## INSTRUCTIONS FOR THE TASK
In the entries below, the lines from the one with "theorem keeps_emit (c" through the one with "unfold mutedDone" are to be copied exactly; both ends count.

## EXTRACTED INFORMATION

/-- R306, R308, R317, R318, R326 to R331: what members tell each other. SCHEDULE gives a follower its entries; DIGEST
updates the lead's record of the member, else goes up; a STATE frame is flooded once and noted, and a heal frame
ends every block; ENUM carries the path, the records and the IDs. The conveyance of paths and of group data, and
bytes that the tables leave open, are the model's readings, log entries 23, 25 and 82. -/
def Obligations.TeamFrames : Prop := ∀ (p : Fin 4) (h : FrameHdr) (s : State), s.trc.ports.length = 4 →
  let q := s.port p
  (∀ pl, Arrives p h s → q.standby = false → s.tm.leading = false → s.actsFollower = true → s.teamCore = true →
    s.tm.excluded = false → s.tm.lead = some (pl.lead.truncate 10) → s.tm.term = pl.term → s.tm.noLead = false →
    ∃ t, exec (.schedule p h pl) s = .next t ∧ t.tm.gotSched = true ∧ t.tm.leadCrc = pl.sharedCrc
      ∧ t.tm.policy = pl.policy.toNat ∧ t.tm.lead = s.tm.lead
      ∧ t.tm.entries = s.tm.entries.filter (fun e => decide (e.tick.toNat < pl.tick.toNat)) ++
          [⟨pl.tick, pl.time, true, pl.len0.toNat⟩,
            ⟨pl.tick + 1, pl.time + BitVec.ofNat 64 pl.len0.toNat, false, pl.len1.toNat⟩,
            ⟨pl.tick + 2, pl.time + BitVec.ofNat 64 (pl.len0.toNat + pl.len1.toNat), false, pl.len2.toNat⟩,
            ⟨pl.tick + 3, pl.time + BitVec.ofNat 64 (pl.len0.toNat + pl.len1.toNat + pl.len2.toNat), false,
              pl.len2.toNat⟩])
  ∧ (∀ d m, Arrives p h s → q.standby = false → s.tm.leading = true → s.teamCore = true →
      s.tm.members.find? (fun m => m.id.toNat == d.engine.toNat) = some m → ∃ t, exec (.digest p h d) s = .next t
        ∧ t.tm.members = s.tm.members.map fun x => if x.id = m.id then
            { m with crc := d.sharedCrc, major := d.csMajor, minor := d.csMinor, image := d.image, state := d.state
                     quality := d.quality, leadUs := d.leadUs.toNat, stale := d.stale, missed := 0 } else x)
  ∧ (∀ d, Arrives p h s → q.standby = false → s.tm.leading = false → s.tm.parent ≠ some p →
      exec (.digest p h d) s = .next (sendUp (.digest d) (arrived p h s)))
  ∧ (∀ pl, ArrivesNext p h s →
      let key : BitVec 10 × Byte × Dword := (pl.engine.truncate 10, pl.kind, pl.time)
      (key ∈ s.tm.seen → exec (.state p h pl) s = .next (arrivedNext p h s))
      ∧ (key ∉ s.tm.seen → pl.engine.toNat ≠ s.engineId.toNat → ∃ t, exec (.state p h pl) s = .next t
          ∧ t.tm.seen = (key :: s.tm.seen).take 64
          ∧ (pl.kind = 1 → ∀ r, (t.port r).standby = false)
          ∧ (pl.kind = 2 → s.tm.isMember = true → s.followsState pl.data = true →
              t.tm.stPend = s.tm.stPend ++ [(pl.engine.truncate 10, true, s.nextTick)])
          ∧ (pl.kind = 3 → s.tm.isMember = true →
              t.tm.stPend = s.tm.stPend ++ [(pl.engine.truncate 10, false, s.nextTick)])))
  ∧ (∀ r, ArrivesNext p h s → q.standby = false → s.tm.leading = false →
      exec (.enum p h (.record r)) s = .next (sendUp (.enum (.record r)) (arrivedNext p h s)))
  ∧ (∀ path, ArrivesNext p h s → q.standby = false → s.tm.parent = some p → ∃ t,
      exec (.enum p h (.request path)) s = .next t ∧ t.tm.path = path)
  ∧ (∀ id, ArrivesNext p h s → q.standby = false → s.tm.parent = some p → s.teamCore = true → s.tm.dist < 256 → ∃ t,
      exec (.enum p h (.reply s.tm.path (BitVec.ofNat 8 s.tm.dist) id)) s = .next t ∧ t.tm.id = some id)
  ∧ (s.tm.leading = true → s.teamCore = true → ∃ t, exec .enumeration s = .next t
      ∧ t.tm.members = s.tm.members.map (fun m => { m with seen := false, fresh := false }))
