theorem updateWrite (sub : Sub) (offset : Word) (host : Dword) (length : Word) (data : HostRead) : Statement (.updateWrite sub offset host length data) := by
  intro p h; cases h; simp [rowAny, rowAdm, fenceOpsAt, descOpsAt, layerOpsAt]

theorem updateClose (sub : Sub) : Statement (.updateClose sub) := by
  intro p h; cases h; simp [rowAny, rowAdm, fenceOpsAt, descOpsAt, layerOpsAt]

theorem updateConfirm (sub : Sub) : Statement (.updateConfirm sub) := by
  intro p h; cases h; simp [rowAny, rowAdm, fenceOpsAt, descOpsAt, layerOpsAt]

theorem updateStatus (sub : Sub) : Statement (.updateStatus sub) := by
  intro p h; cases h; simp [rowAny, rowAdm, fenceOpsAt, descOpsAt, layerOpsAt]

theorem authLogin (sub : Sub) (o : LoginOps) (data : HostRead) : Statement (.authLogin sub o data) := by
  intro p h; cases h; simp [rowAdm]
  intro a b h; have := listAt_range h; omega

theorem authLogout (sub : Sub) : Statement (.authLogout sub) := by
  intro p h; cases h; simp [rowAny, rowAdm, fenceOpsAt, descOpsAt, layerOpsAt]

theorem protectedWrite (sub : Sub) (item : Half) (value : Word) : Statement (.protectedWrite sub item value) := by
  intro p h; cases h; simp [rowAny, rowAdm, fenceOpsAt, descOpsAt, layerOpsAt]

theorem passwordSet (sub : Sub) (oldLen newLen : Byte) (operator : Half) (host : Dword) (data : HostRead) : Statement (.passwordSet sub oldLen newLen operator host data) := by
  intro p h; cases h; simp [rowAny, rowAdm, fenceOpsAt, descOpsAt, layerOpsAt]

theorem logRead (sub : Sub) (log : Byte) (first : Word) (dest : Dword) (count : Word) : Statement (.logRead sub log first dest count) := by
  intro p h; cases h; simp [rowAny, rowAdm, fenceOpsAt, descOpsAt, layerOpsAt]

theorem logArchive (sub : Sub) (upTo : Word) : Statement (.logArchive sub upTo) := by
  intro p h; cases h; simp [rowAny, rowAdm, fenceOpsAt, descOpsAt, layerOpsAt]

theorem settingsRead (sub : Sub) (which : Byte) (offset : Word) (dest : Dword) (length : Word) : Statement (.settingsRead sub which offset dest length) := by
  intro p h; cases h; simp [rowAny, rowAdm, fenceOpsAt, descOpsAt, layerOpsAt]

theorem settingsWrite (sub : Sub) (field : Half) (length : Byte) (value : List Byte) : Statement (.settingsWrite sub field length value) := by
  intro p h; cases h; simp [rowAdm]
  intro a b h; have := listAt_range h; omega

theorem cfgCommit (sub : Sub) : Statement (.cfgCommit sub) := by
  intro p h; cases h; simp [rowAny, rowAdm, fenceOpsAt, descOpsAt, layerOpsAt]

theorem linkTest (sub : Sub) (o : LinkTestOps) : Statement (.linkTest sub o) := by
  intro p h; cases h; simp [rowAny, rowAdm, fenceOpsAt, descOpsAt, layerOpsAt]

theorem linkTestEnd (lane : Fin 8) : Statement (.linkTestEnd lane) := of_none rfl

theorem eyeScan (sub : Sub) (lane form : Byte) (handle : Half) (offset : Word) : Statement (.eyeScan sub lane form handle offset) := by
  intro p h; cases h; simp [rowAny, rowAdm, fenceOpsAt, descOpsAt, layerOpsAt]

theorem eyeScanDone (lane : Fin 8) (r : EyeResult) : Statement (.eyeScanDone lane r) := of_none rfl

theorem faultRead (sub : Sub) (dest : Dword) : Statement (.faultRead sub dest) := by
  intro p h; cases h; simp [rowAny, rowAdm, fenceOpsAt, descOpsAt, layerOpsAt]

theorem faultAck (sub : Sub) (source : Byte) : Statement (.faultAck sub source) := by
  intro p h; cases h; simp [rowAny, rowAdm, fenceOpsAt, descOpsAt, layerOpsAt]

theorem thermRearm (sub : Sub) : Statement (.thermRearm sub) := by
  intro p h; cases h; simp [rowAny, rowAdm, fenceOpsAt, descOpsAt, layerOpsAt]

theorem updStrobeImmediate (groups : BitVec 9) : Statement (.updStrobeImmediate groups) := of_none rfl
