-- ==== Sys2Proof/Laws/Keeps.lean ====
section
/-!
SUPPORT. What reporting cannot change: sending, events, completions, raises and the fallback fill that a raise can bring
about leave the pool, the clocks, the identity, the fault map (but for the parts of the period that fast-dark ends),
housekeeping, flash, power, the array's side A, the running
frame's number and instant, the parameters, the registers and the surfaces as they are.
-/
namespace Sys2Proof.Laws

open Sys2Proof.Machine

/-- `t` agrees with `s` on everything that reporting leaves alone. -/
structure Keeps (s t : State) : Prop where
  pool : t.pool = s.pool
  clk : t.clk = s.clk
  idn : t.idn = s.idn
  hk : t.hk = s.hk
  hlt : t.hlt = { s.hlt with spans := t.hlt.spans, spanAt := t.hlt.spanAt }
  fls : t.fls = s.fls
  pwr : t.pwr = s.pwr
  sec : t.sec = s.sec
  arrA : t.arr.a = s.arr.a
  crcA : t.arr.crcA = s.arr.crcA
  frame : t.frm.frame = s.frm.frame
  tickLoc : t.frm.tickLoc = s.frm.tickLoc
  params : t.frm.params = s.frm.params
  force : t.reg.force = s.reg.force
  surfs : t.scn.surfs = s.scn.surfs
  pending : t.pending = s.pending

/-- Nothing at all is changed. -/
theorem Keeps.refl (s : State) : Keeps s s := ⟨rfl, rfl, rfl, rfl, rfl, rfl, rfl, rfl, rfl, rfl, rfl, rfl, rfl, rfl, rfl, rfl⟩

/-- One after the other. -/
theorem Keeps.trans {s t u : State} (h : Keeps s t) (k : Keeps t u) : Keeps s u :=
  ⟨k.pool.trans h.pool, k.clk.trans h.clk, k.idn.trans h.idn, k.hk.trans h.hk, k.hlt.trans (by rw [h.hlt]), k.fls.trans h.fls,
    k.pwr.trans h.pwr, k.sec.trans h.sec, k.arrA.trans h.arrA, k.crcA.trans h.crcA, k.frame.trans h.frame,
    k.tickLoc.trans h.tickLoc, k.params.trans h.params, k.force.trans h.force, k.surfs.trans h.surfs,
    k.pending.trans h.pending⟩

/-- A change of the link. -/
theorem keeps_mapBus (s : State) (f : Bus → Bus) : Keeps s (s.mapBus f) :=
  ⟨rfl, rfl, rfl, rfl, rfl, rfl, rfl, rfl, rfl, rfl, rfl, rfl, rfl, rfl, rfl, rfl⟩
/-- A change of the rings. -/
theorem keeps_mapRng (s : State) (f : Rngs → Rngs) : Keeps s (s.mapRng f) :=
  ⟨rfl, rfl, rfl, rfl, rfl, rfl, rfl, rfl, rfl, rfl, rfl, rfl, rfl, rfl, rfl, rfl⟩
/-- A change of the flight log. -/
theorem keeps_mapLg (s : State) (f : Log → Log) : Keeps s (s.mapLg f) :=
  ⟨rfl, rfl, rfl, rfl, rfl, rfl, rfl, rfl, rfl, rfl, rfl, rfl, rfl, rfl, rfl, rfl⟩
/-- A change of the safety inputs. -/
theorem keeps_mapSaf (s : State) (f : Saf → Saf) : Keeps s (s.mapSaf f) :=
  ⟨rfl, rfl, rfl, rfl, rfl, rfl, rfl, rfl, rfl, rfl, rfl, rfl, rfl, rfl, rfl, rfl⟩
/-- A change of the team. -/
theorem keeps_mapTm (s : State) (f : Team → Team) : Keeps s (s.mapTm f) :=
  ⟨rfl, rfl, rfl, rfl, rfl, rfl, rfl, rfl, rfl, rfl, rfl, rfl, rfl, rfl, rfl, rfl⟩
/-- A change of the trace links. -/
theorem keeps_mapTrc (s : State) (f : Trc → Trc) : Keeps s (s.mapTrc f) :=
  ⟨rfl, rfl, rfl, rfl, rfl, rfl, rfl, rfl, rfl, rfl, rfl, rfl, rfl, rfl, rfl, rfl⟩
/-- A change of a calibration run. -/
theorem keeps_mapCal (s : State) (f : Cal → Cal) : Keeps s (s.mapCal f) :=
  ⟨rfl, rfl, rfl, rfl, rfl, rfl, rfl, rfl, rfl, rfl, rfl, rfl, rfl, rfl, rfl, rfl⟩
/-- A change of the fault latches. -/
theorem keeps_mapFlt (s : State) (f : Flt → Flt) : Keeps s (s.mapFlt f) :=
  ⟨rfl, rfl, rfl, rfl, rfl, rfl, rfl, rfl, rfl, rfl, rfl, rfl, rfl, rfl, rfl, rfl⟩

/-- A choice between two that keep it. -/
theorem keeps_ite {c : Prop} [Decidable c] {s t u : State} (h : Keeps s t) (k : Keeps s u) :
    Keeps s (if c then t else u) := by split <;> assumption

/-- A loop of steps that each keep it. -/
theorem keeps_foldl {α : Type} (f : State → α → State) (h : ∀ s a, Keeps s (f s a)) :
    ∀ (l : List α) (s : State), Keeps s (l.foldl f s)
  | [], s => Keeps.refl s
  | a :: l, s => (h s a).trans (keeps_foldl f h l _)

theorem keeps_mapPort (p : Fin 4) (f : Port → Port) (s : State) : Keeps s (mapPort p f s) := keeps_mapTrc ..
theorem keeps_portEmit (p : Fin 4) (r : Word) (b : Bool) (f : TFrame) (s : State) : Keeps s (portEmit p r b f s) :=
  (keeps_mapTrc s _).trans (keeps_mapPort ..)
theorem keeps_mapRing (n : Nat) (f : Ring → Ring) (s : State) : Keeps s (mapRing n f s) := keeps_mapRng ..
theorem keeps_logAdd (k c : Nat) (t : Dword) (d : List Byte) (s : State) : Keeps s (logAdd k c t d s) := keeps_mapLg ..

/-- Sending a frame. -/
theorem keeps_portSend (p : Fin 4) (f : TFrame) (s : State) : Keeps s (portSend p f s) := by
  unfold portSend
  exact keeps_ite (Keeps.refl s) (keeps_ite (keeps_portEmit ..)
    (keeps_ite ((keeps_portEmit ..).trans (keeps_mapPort ..)) (keeps_mapPort ..)))

theorem keeps_flood (b : Bool) (e : Option (Fin 4)) (f : TFrame) (s : State) : Keeps s (flood b e f s) :=
  keeps_foldl _ (fun s _ => keeps_ite (Keeps.refl s) (keeps_portSend ..)) _ _
theorem keeps_sendDown (f : TFrame) (s : State) : Keeps s (sendDown f s) := keeps_flood ..
theorem keeps_sendUp (f : TFrame) (s : State) : Keeps s (sendUp f s) := by
  unfold sendUp
  split
  · exact keeps_portSend ..
  · exact Keeps.refl s

theorem keeps_busSend (o : BusOut) (s : State) : Keeps s (busSend o s) := keeps_mapBus ..
theorem keeps_msixSend (v : Nat) (s : State) : Keeps s (msixSend v s) := by
  unfold msixSend
  exact keeps_ite (keeps_mapBus ..) (keeps_busSend ..)

/-- A cause of the engine interrupt. -/
theorem keeps_intCause (c : Nat) (s : State) : Keeps s (intCause c s) := by
  have h (x : BitVec 6) : Keeps s (s.mapReg fun r => { r with intStat := x }) :=
    ⟨rfl, rfl, rfl, rfl, rfl, rfl, rfl, rfl, rfl, rfl, rfl, rfl, rfl, rfl, rfl, rfl⟩
  unfold intCause
  exact keeps_ite ((h _).trans (keeps_msixSend ..)) (h _)

theorem keeps_eqModCheck (s : State) : Keeps s (eqModCheck s) := by
  unfold eqModCheck
  exact keeps_ite ((keeps_msixSend ..).trans (keeps_mapRng ..)) (Keeps.refl s)

/-- An entry of the event ring. -/
theorem keeps_eqWrite (e : Event) (s : State) : Keeps s (eqWrite e s) := by
  unfold eqWrite
  refine keeps_ite (Keeps.refl s) (keeps_ite ((keeps_mapRng s _).trans (keeps_intCause ..)) ?_)
  exact ((keeps_busSend ..).trans (keeps_mapRng ..)).trans (keeps_eqModCheck ..)

theorem keeps_forwardEvent (e : Event) (s : State) : Keeps s (forwardEvent e s) := by
  unfold forwardEvent
  exact keeps_ite (Keeps.refl s) (keeps_ite (keeps_mapTm ..) ((keeps_sendUp ..).trans (keeps_mapTm ..)))

/-- An event. -/
theorem keeps_emitAt (t : Dword) (c : Nat) (d : List Byte) (s : State) : Keeps s (emitAt t c d s) :=
  (((keeps_mapRng s _).trans (keeps_logAdd ..)).trans (keeps_eqWrite ..)).trans (keeps_forwardEvent ..)
theorem keeps_emit (c : Nat) (d : List Byte) (s : State) : Keeps s (emit c d s) := keeps_emitAt ..

theorem keeps_cqModCheck (n : Nat) (s : State) : Keeps s (cqModCheck n s) := by
  unfold cqModCheck
  exact keeps_ite ((keeps_msixSend ..).trans (keeps_mapRing ..)) (Keeps.refl s)
theorem keeps_cqWrite (op : Nat) (ioc : Bool) (c : Completion) (s : State) : Keeps s (cqWrite op ioc c s) := by
  have hl : Keeps s (logCompletion op none c s) := keeps_logAdd ..
  unfold cqWrite
  exact keeps_ite hl (keeps_ite
    (((hl.trans (keeps_busSend ..)).trans (keeps_mapRing ..)).trans (keeps_cqModCheck ..))
    ((hl.trans (keeps_busSend ..)).trans (keeps_mapRing ..)))
theorem keeps_heldRelease (op n : Nat) (ioc : Bool) (seq : Word) (s : State) :
    Keeps s (heldRelease op n ioc seq s) := by
  unfold heldRelease
  dsimp only
  split
  · exact Keeps.refl s
  · exact (keeps_foldl _ (fun s _ => keeps_cqWrite ..) _ _).trans (keeps_mapRing ..)

theorem keeps_mutedDone (op : Nat) (sub : Sub) (st : Half) (res t : Dword) (s : State) :
    Keeps s (mutedDone op sub st res t s) := by
  unfold mutedDone
  exact keeps_ite (keeps_mapRing ..) (((keeps_mapRing ..).trans (keeps_mapRing ..)).trans (keeps_heldRelease ..))

/-- The completion of a command of this engine's own ring. -/
theorem keeps_ownDone (op : Nat) (sub : Sub) (st : Half) (res t : Dword) (s : State) :
    Keeps s (ownDone op sub st res t s) := by
  unfold ownDone
  exact keeps_ite (keeps_mutedDone ..)
    (((keeps_mapRing ..).trans (keeps_cqWrite ..)).trans (keeps_heldRelease ..))

theorem keeps_cplSend (op : Nat) (o : BitVec 10) (d r : Bool) (a : List (BitVec 10)) (c : Completion) (s : State) :
    Keeps s (cplSend op o d r a c s) := by
  have h (f : Team → Team) : Keeps s ((logCompletion op (some o) c s).mapTm f) :=
    (keeps_logAdd ..).trans (keeps_mapTm ..)
  unfold cplSend
  exact keeps_ite ((h _).trans (keeps_sendDown ..)) ((h _).trans (keeps_sendUp ..))

theorem keeps_fwdSettle (f : Forward) (s : State) : Keeps s (fwdSettle f s) := by
  unfold fwdSettle
  refine keeps_ite ?_ (keeps_mapTm ..)
  dsimp only
  split
  · exact ((keeps_mapTm s _).trans (keeps_mapTm ..)).trans (keeps_ownDone ..)
  · exact ((keeps_mapTm s _).trans (keeps_mapTm ..)).trans (keeps_cplSend ..)

theorem keeps_fwdMark (f : Option Forward) (e : BitVec 10) (g : TargetState → TargetState) (s : State) :
    Keeps s (fwdMark f e g s) := by
  unfold fwdMark
  split
  · exact Keeps.refl s
  · exact keeps_fwdSettle ..

theorem keeps_otherDone (op : Nat) (sub : Sub) (o : BitVec 10) (st : Half) (res t : Dword) (s : State) :
    Keeps s (otherDone op sub o st res t s) := by
  have h (f : OriginWindow → OriginWindow) : Keeps s (mapOrigin o sub.ring.val f s) := keeps_mapTm ..
  unfold otherDone
  exact keeps_ite (((h _).trans (keeps_logAdd ..)).trans (keeps_fwdMark ..)) ((h _).trans (keeps_cplSend ..))

/-- The completion of any command. -/
theorem keeps_finishAt (op : Nat) (sub : Sub) (st : Half) (res t : Dword) (s : State) :
    Keeps s (finishAt op sub st res t s) := by
  unfold finishAt
  dsimp only
  split
  · exact keeps_otherDone ..
  · split
    · exact keeps_fwdMark ..
    · exact keeps_ownDone ..

theorem keeps_finish (op : Nat) (sub : Sub) (st : Half) (res : Dword) (s : State) : Keeps s (finish op sub st res s) :=
  keeps_finishAt ..

theorem keeps_keepRunning (sub : Sub) (s : State) : Keeps s (keepRunning sub s) := by
  unfold keepRunning
  split
  · exact keeps_mapRing ..
  · exact Keeps.refl s

theorem keeps_clearWrite (s : State) : Keeps s (clearWrite s) :=
  ⟨rfl, rfl, rfl, rfl, rfl, rfl, rfl, rfl, rfl, rfl, rfl, rfl, rfl, rfl, rfl, rfl⟩
theorem keeps_postsFresh (s : State) : Keeps s (postsFresh s) :=
  ⟨rfl, rfl, rfl, rfl, rfl, rfl, rfl, rfl, rfl, rfl, rfl, rfl, rfl, rfl, rfl, rfl⟩

/-- A frame being written that turns into the fallback scene. -/
theorem keeps_fillInstead (m : Bool) (s : State) : Keeps s (fillInstead m s) := by
  unfold fillInstead
  split
  · exact Keeps.refl s
  · refine keeps_ite (((keeps_postsFresh s).trans (keeps_clearWrite _)).trans ?_) (Keeps.refl s)
    exact ⟨rfl, rfl, rfl, rfl, rfl, rfl, rfl, rfl, rfl, rfl, rfl, rfl, rfl, rfl, rfl, rfl⟩

theorem keeps_calAbort (s : State) : Keeps s (calAbort s) := by
  unfold calAbort
  split
  · exact Keeps.refl s
  · exact ((keeps_mapCal s _).trans (keeps_finish ..)).trans (keeps_fillInstead ..)
theorem keeps_calLeave (s : State) : Keeps s (calLeave s) := (keeps_mapCal s _).trans (keeps_calAbort _)

theorem keeps_safetyEmit (f : Word) (st scene : Nat) (m : BitVec 12) (s : State) :
    Keeps s (safetyEmit f st scene m s) := (keeps_emit ..).trans (keeps_mapSaf ..)
theorem keeps_safetyEvent (f : Word) (st scene : Nat) (m : BitVec 12) (s : State) :
    Keeps s (safetyEvent f st scene m s) := by
  unfold safetyEvent
  exact keeps_ite (Keeps.refl s)
    (keeps_ite ((keeps_safetyEmit ..).trans (keeps_intCause ..)) (keeps_safetyEmit ..))
theorem keeps_stateFlood (k : Nat) (d : List Byte) (s : State) : Keeps s (stateFlood k d s) := by
  unfold stateFlood
  exact keeps_ite (keeps_flood ..) (Keeps.refl s)
theorem keeps_safetyNote (b : BitVec 12) (s : State) : Keeps s (safetyNote b s) := by
  unfold safetyNote
  have h (c : BitVec 12) : Keeps s
      (if safeLevel b < 2 ∧ safeLevel c = 2 then intCause 2 (safetyEmit s.frm.frame 2 0xFF c s) else s) :=
    keeps_ite ((keeps_safetyEmit ..).trans (keeps_intCause ..)) (Keeps.refl s)
  exact keeps_ite (((h _).trans (keeps_stateFlood ..)).trans (keeps_mapTm ..)) (h _)

/-- What the rise of a cause brings about. -/
theorem keeps_causeArise (b : BitVec 12) (s : State) : Keeps s (causeArise b s) := by
  unfold causeArise
  exact keeps_ite (Keeps.refl s)
    (((keeps_calAbort s).trans (keeps_ite (Keeps.refl _) (keeps_fillInstead ..))).trans (keeps_safetyNote ..))

theorem keeps_darkAdd (c : DarkCause) (s : State) : Keeps s (darkAdd c s) :=
  ⟨rfl, rfl, rfl, rfl, rfl, rfl, rfl, rfl, rfl, rfl, rfl, rfl, rfl, rfl, rfl, rfl⟩

/-- A raise of a fault source. -/
theorem keeps_raiseMin (src m : Nat) (d : List Byte) (s : State) : Keeps s (raiseMin src m d s) := by
  have hif {c : Prop} [Decidable c] (f : State → State) (h : ∀ s, Keeps s (f s)) (s : State) :
      Keeps s (if c then f s else s) := keeps_ite (h s) (Keeps.refl s)
  unfold raiseMin
  refine keeps_ite (Keeps.refl s) ?_
  have h1 : Keeps s (latchFirst src (s.sevOf src m) s.now (logAdd 5 src s.now d s)) :=
    (keeps_logAdd ..).trans (keeps_mapFlt ..)
  refine Keeps.trans ?_ (keeps_causeArise ..)
  refine Keeps.trans ?_ (hif calLeave keeps_calLeave _)
  refine Keeps.trans ?_ (hif _ (fun s => keeps_emit ..) _)
  refine Keeps.trans ?_ (hif _ (keeps_darkAdd _) _)
  refine Keeps.trans ?_ (keeps_mapFlt ..)
  refine Keeps.trans ?_ (hif (latchSet src (s.sevOf src m)) (fun s => keeps_mapFlt ..) _)
  refine Keeps.trans ?_ (hif _ (keeps_intCause _) _)
  exact h1.trans (hif (fun s => intCause 0 (pinAssert s)) (fun s => (keeps_mapFlt s _).trans (keeps_intCause ..)) _)
theorem keeps_raise (src : Nat) (d : List Byte) (s : State) : Keeps s (raise src d s) := keeps_raiseMin ..

end Sys2Proof.Laws
end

## RESULT
theorem keeps_emit (c : Nat) (d : List Byte) (s : State) : Keeps s (emit c d s) := keeps_emitAt ..

theorem keeps_cqModCheck (n : Nat) (s : State) : Keeps s (cqModCheck n s) := by
  unfold cqModCheck
  exact keeps_ite ((keeps_msixSend ..).trans (keeps_mapRing ..)) (Keeps.refl s)
theorem keeps_cqWrite (op : Nat) (ioc : Bool) (c : Completion) (s : State) : Keeps s (cqWrite op ioc c s) := by
  have hl : Keeps s (logCompletion op none c s) := keeps_logAdd ..
  unfold cqWrite
  exact keeps_ite hl (keeps_ite
    (((hl.trans (keeps_busSend ..)).trans (keeps_mapRing ..)).trans (keeps_cqModCheck ..))
    ((hl.trans (keeps_busSend ..)).trans (keeps_mapRing ..)))
theorem keeps_heldRelease (op n : Nat) (ioc : Bool) (seq : Word) (s : State) :
    Keeps s (heldRelease op n ioc seq s) := by
  unfold heldRelease
  dsimp only
  split
  · exact Keeps.refl s
  · exact (keeps_foldl _ (fun s _ => keeps_cqWrite ..) _ _).trans (keeps_mapRing ..)

theorem keeps_mutedDone (op : Nat) (sub : Sub) (st : Half) (res t : Dword) (s : State) :
    Keeps s (mutedDone op sub st res t s) := by
  unfold mutedDone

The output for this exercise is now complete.